TASK DETAILS:
Entries follow. Give back exactly the lines starting at the one containing "work.solve_eq work.combine_eq c⟩" and ending at the one containing "withdrawNotes h size", and no other lines.

[Source data]
theorem withdrawNotes {s : State} {a : Nat} {image : List Byte} {c : CtxId} {x : Context} (h : takes s .note a)
    (size : image.length = 64) (good : imageLink image ≠ .malformed) (off : s.unfenced) (used : s.contexts[c] = some x)
    (first : ∀ (d : CtxId) (y : Context), d < c → s.contexts[d] = some y → y.tag ≠ x.tag)
    (kind : (readNote image).kind = .withdraw) (tag : (readNote image).tag = x.tag) (live : x.state ≠ .draining) :
    let n := readNote image
    ((∀ k ∈ x.roster, k.frag ≠ n.frag) → exec (.noteTake (.data image)) s =
       .next (walkOn .note a (imageLink image) (arbitrate (raise .noteDropped
         { recordTaken s with out := s.out ++ [byteWrite (a + 0x28) 0x11] })))) ∧
     (∀ k, x.roster.find? (fun j => j.frag == n.frag) = some k → k.state = .withdrawn ∨ k.state = .corrupt →
       exec (.noteTake (.data image)) s =
         .next (walkOn .note a (imageLink image) (arbitrate (raise .noteDropped
           { recordTaken s with out := s.out ++ [byteWrite (a + 0x28) 0x12] })))) ∧
     (∀ k, x.roster.find? (fun j => j.frag == n.frag) = some k → k.state = .awaited ∨ k.state = .landing →
       let u := loseCandidates c [n.frag] .withdrawn (recordTaken s)
       exec (.noteTake (.data image)) s = .next (walkOn .note a (imageLink image)
         (arbitrate (finishIfDue c
           (evaluateStraggler c false { u with out := s.out ++ [byteWrite (a + 0x28) 3] }))))) := by
  intro n
  have calm := recordTaken_calm h.1 off
  have taken : (recordTaken s).contexts[c] = some x := by simpa using used
  have good_kind : n.kind ≠ .bad := by rw [kind]; decide
  have other_kind : ¬n.kind = .data := by rw [kind]; decide
  have dropped (o : NoteOutcome) (drop : o.isDrop = true)
      (applied : applyNote c a n (recordTaken s) = writeNoteOutcome a o (recordTaken s)) :
      exec (.noteTake (.data image)) s = .next (walkOn .note a (imageLink image) (arbitrate (raise .noteDropped
        { recordTaken s with out := s.out ++ [byteWrite (a + 0x28) o.code] }))) := by
    rw [writeNoteOutcome_calm a o calm, if_pos drop] at applied
    have still := (dropNote_calm a o.code calm).2
    rw [exec_noteTake_known h size good (.inl off) used first good_kind tag applied still
      (by rw [if_neg other_kind]
          exact finishIfDue_of_not_draining ((congrArg (fun v => v[c]) (dropNote_contexts a o.code _)).trans taken) live)
      still, noteByte_recordTaken]
  have applied := applyNote_withdraw a taken live kind
  refine ⟨fun absent => ?_, fun k found dead => ?_, fun k found alive => ?_⟩
  · have none : x.candidate n.frag = none := List.find?_eq_none.2 fun k mem => by simpa using absent k mem
    rw [none] at applied
    exact dropped .droppedNotCandidate rfl applied
  · have some : x.candidate n.frag = some k := found
    have unusable : k.usable = false := by rcases dead with e | e <;> simp [Candidate.usable, e]
    rw [some] at applied
    refine dropped .droppedSourceDead rfl (applied.trans ?_)
    simp [unusable]
  · have some : x.candidate n.frag = some k := found
    have usable : k.usable = true := by rcases alive with e | e <;> simp [Candidate.usable, e]
    intro u
    have lost : Calm u := calm.of_control (loseCandidates_work c _ _ _).control_eq
    have out : u.out = s.out := (loseCandidates_work c _ _ _).out_eq.trans (recordTaken_out s)
    have result : applyNote c a n (recordTaken s) =
        evaluateStraggler c false { u with out := s.out ++ [byteWrite (a + 0x28) 3] } := by
      rw [applied, some]
      simp only [usable, Bool.not_true, Bool.false_eq_true, if_false]
      rw [inOrder_step _ _ _ calm.2, inOrder_pair _ _ lost.2 (lost.of_control (writeNoteOutcome_control a _ lost)).2,
        writeNoteOutcome_calm a _ lost, ← out]
      rfl
    have written : Calm (evaluateStraggler c false { u with out := s.out ++ [byteWrite (a + 0x28) 3] }) :=
      lost.of_control (evaluateStraggler_work c false _).control_eq
    exact exec_noteTake_known h size good (.inl off) used first good_kind tag result written.2
      (by rw [if_neg other_kind]) (written.of_control (finishIfDue_control c written)).2

/-- A context drained by a CANCEL (R69, R87). -/
def cancelledContext (x : Context) : Context := { x with
  state := .draining, outcome := .cancelled, detail := .none, cancelPending := true
  settleDeadline := none, stragglerDeadline := none, stragglerArmed := false }

/-- What follows a note at its event: it takes back no output, and leaves FREE contexts and the finished tail. -/
theorem afterNote_work (a : Nat) (image : List Byte) (v : State) :
    Work (arbitrateKinds ++ linkKinds) v (walkOn .note a (imageLink image) (arbitrate v)) :=
  (arbitrate_work v).mono.trans (walkOn_work _ _ _ _).mono

theorem afterNote_contextsKept (a : Nat) (image : List Byte) (v : State) :
    ContextsKept v (walkOn .note a (imageLink image) (arbitrate v)) :=
  (arbitrate_contextsKept v).trans (walkOn_contextsKept _ _ _ _)

theorem afterNote_bitsKept (a : Nat) (image : List Byte) (v : State) :
    BitsKept v (walkOn .note a (imageLink image) (arbitrate v)) :=
  (arbitrate_bitsKept v).trans (walkOn_bitsKept _ _ _ _)

theorem enterDraining_some {s : State} {c : CtxId} {x : Context} (o : OrderOutcome) (d : Detail)
    (used : s.contexts[c] = some x) (live : x.state ≠ .draining) :
    (enterDraining c o d s).contexts = s.contexts.set c (some { x with
      state := .draining, outcome := o, detail := d, settleDeadline := none, stragglerDeadline := none
      stragglerArmed := false }) := by
  rw [enterDraining_live s c o d x used live]

theorem applyNote_cancel {s : State} {c : CtxId} {x : Context} {n : Note} (a : Nat) (calm : Calm s)
    (used : s.contexts[c] = some x) (live : x.state ≠ .draining) (kind : n.kind = .cancel) :
    ∃ w, applyNote c a n s = w ∧ Calm w ∧ w.contexts[c] = some (cancelledContext x) ∧ w.out = s.out ++ [byteWrite (a + 0x28) 3] ∧
      inFlight w c = inFlight s c := by
  have marked : (modifyContext c (fun x => { x with cancelPending := true }) s).contexts[c] =
      some { x with cancelPending := true } := by rw [modifyContext_some _ _ _ _ used, setContext_same]
  have entered := enterDraining_some .cancelled .none marked live
  have work := (modifyContext_work c (fun x => { x with cancelPending := true }) s).mono (L := drainKinds).trans
    (enterDraining_work c .cancelled .none _)
  have drained := calm.of_control work.control_eq
  refine ⟨noteByte a 3 (enterDraining c .cancelled .none (modifyContext c (fun x => { x with cancelPending := true }) s)),
    ?_, drained.of_control rfl, ?_, ?_, inFlight_congr work.solve_eq work.combine_eq c⟩
  · rw [applyNote_live a n used live, kind]
    simp only [applyCancel]
    rw [inOrder_step _ _ _ calm.2, inOrder_pair _ _ (calm.of_control (modifyContext_work c _ s).control_eq).2 drained.2,
      writeNoteOutcome_calm a _ drained]
    rfl
  · change (enterDraining c .cancelled .none _).contexts[c] = _
    rw [entered]
    simp [cancelledContext]
  · change (enterDraining c .cancelled .none _).out ++ _ = _
    rw [work.out_eq]

/-- Settles O32: each WITHDRAW and CANCEL by the note unit's own writes, and a note for a draining context dropped. -/
theorem withdrawAndCancelNotes : Obligations.WithdrawAndCancelNotes := by
  unfold Obligations.WithdrawAndCancelNotes
  refine ⟨fun s a image c x h size good off used first kind tag live =>
    withdrawNotes h size good off used first kind tag live, ?_⟩
  intro s a image c x h size good off used first n tag
  have calm := recordTaken_calm h.1 off
  have taken : (recordTaken s).contexts[c] = some x := by simpa using used
  have flight : inFlight (recordTaken s) c = inFlight s c :=
    inFlight_congr (recordTaken_work s).solve_eq (recordTaken_work s).combine_eq c
  refine ⟨fun kind live => ?_, fun kind draining busy => ?_⟩
  · have good_kind : n.kind ≠ .bad := by rw [kind]; decide
    have other_kind : ¬n.kind = .data := by rw [kind]; decide
    obtain ⟨w, applied, settled, cancelled, out, same⟩ := applyNote_cancel a calm taken live kind
    have run := exec_noteTake_known h size good (.inl off) used first good_kind tag applied settled.2
      (by rw [if_neg other_kind]) (settled.of_control (finishIfDue_control c settled)).2
    refine ⟨_, run, ?_, fun idle => ?_, fun busy => ?_⟩
    · rw [← recordTaken_out s, ← out]
      exact ((finishIfDue_work c w).logKept.2.2.2).trans (afterNote_work a image _).logKept.2.2.2
    · rw [finishIfDue_due cancelled rfl (same.trans (flight.trans idle))]
      obtain ⟨free, tail⟩ := finishContext_ends settled cancelled
      exact ⟨(afterNote_work a image _).free_stays c free, (afterNote_work a image _).finishedTail_eq.trans tail⟩
    · rw [finishIfDue_of_inFlight (same.trans (flight.trans busy))]
      exact (afterNote_contextsKept a image w).drained cancelled rfl
  · have applied : applyNote c a n (recordTaken s) = raise .noteDropped (noteByte a 0x14 (recordTaken s)) := by
      simp only [applyNote, taken, draining, if_true]
      rw [writeNoteOutcome_calm a _ calm]
      rfl
    have contexts := (congrArg (fun v => v[c]) (dropNote_contexts a 0x14 (recordTaken s))).trans taken
    have unsettled : settleIfLanded c (raise .noteDropped (noteByte a 0x14 (recordTaken s))) =
        raise .noteDropped (noteByte a 0x14 (recordTaken s)) := by
      simp only [settleIfLanded, contexts, draining]
      exact if_neg fun h => CtxState.noConfusion h.1
    have still := (dropNote_calm a 0x14 calm).2
    have flight' : inFlight (raise .noteDropped (noteByte a 0x14 (recordTaken s))) c = inFlight s c :=
      (inFlight_congr (raise_work _ _).solve_eq (raise_work _ _).combine_eq c).trans flight
    have run := exec_noteTake_known h size good (.inl off) used first kind tag applied still
      (by rw [unsettled, ite_self]; exact finishIfDue_of_inFlight (flight'.trans busy)) still
    refine ⟨_, run, (afterNote_contextsKept a image _).drained contexts draining, ?_, ?_⟩
    · refine List.IsPrefix.trans ?_ (afterNote_work a image _).logKept.2.2.2
      have out := (raise_work .noteDropped (noteByte a 0x14 (recordTaken s))).logKept.2.2.2
      have shape : (noteByte a 0x14 (recordTaken s)).out = s.out ++ [byteWrite (a + 0x28) 0x14] := by
        rw [noteByte, recordTaken_out]
      rwa [shape] at out
    · exact afterNote_bitsKept a image _ 3 (raise_sets .noteDropped _)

RESPONSE BELOW:
    ?_, drained.of_control rfl, ?_, ?_, inFlight_congr work.solve_eq work.combine_eq c⟩
  · rw [applyNote_live a n used live, kind]
    simp only [applyCancel]
    rw [inOrder_step _ _ _ calm.2, inOrder_pair _ _ (calm.of_control (modifyContext_work c _ s).control_eq).2 drained.2,
      writeNoteOutcome_calm a _ drained]
    rfl
  · change (enterDraining c .cancelled .none _).contexts[c] = _
    rw [entered]
    simp [cancelledContext]
  · change (enterDraining c .cancelled .none _).out ++ _ = _
    rw [work.out_eq]

/-- Settles O32: each WITHDRAW and CANCEL by the note unit's own writes, and a note for a draining context dropped. -/
theorem withdrawAndCancelNotes : Obligations.WithdrawAndCancelNotes := by
  unfold Obligations.WithdrawAndCancelNotes
  refine ⟨fun s a image c x h size good off used first kind tag live =>
    withdrawNotes h size good off used first kind tag live, ?_⟩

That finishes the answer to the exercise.